*About this task:*
Return the lines below in which the string "decoder" occurs.

*Study material:*
-- ==== Sys2Proof/Proofs/RoundTrip.lean ====
section
/-! PROOF. Encoder and decoder are inverse to each other (R70 to R76), by the two directions proved with the encodings and
with admission. -/

namespace Sys2Proof.Proofs
open Sys2Proof.Machine Sys2Proof.Laws

/-- Settles O2: the fields of a well-formed command's word are its opcode and its LEN, and the decoder inverts them; the
bytes of the write are read back as the write. -/
theorem decodeOfEncodeIsTheCommand : Obligations.DecodeOfEncodeIsTheCommand := fun _ hwf =>
  have hdecode := decode_cmdWrite_encode hwf
  ⟨hdecode, decodeTableWord_of_decode hdecode⟩

/-- Settles O3: a write that decodes has the four fields of its command, and the fields are all of the write. -/
theorem encodeOfDecodeIsTheWrite : Obligations.EncodeOfDecodeIsTheWrite := fun _ _ hdecode =>
  ⟨wf_of_decode hdecode, eq_cmdWrite_encode_of_decode hdecode⟩

end Sys2Proof.Proofs
end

*Task answer:*
/-! PROOF. Encoder and decoder are inverse to each other (R70 to R76), by the two directions proved with the encodings and
/-- Settles O2: the fields of a well-formed command's word are its opcode and its LEN, and the decoder inverts them; the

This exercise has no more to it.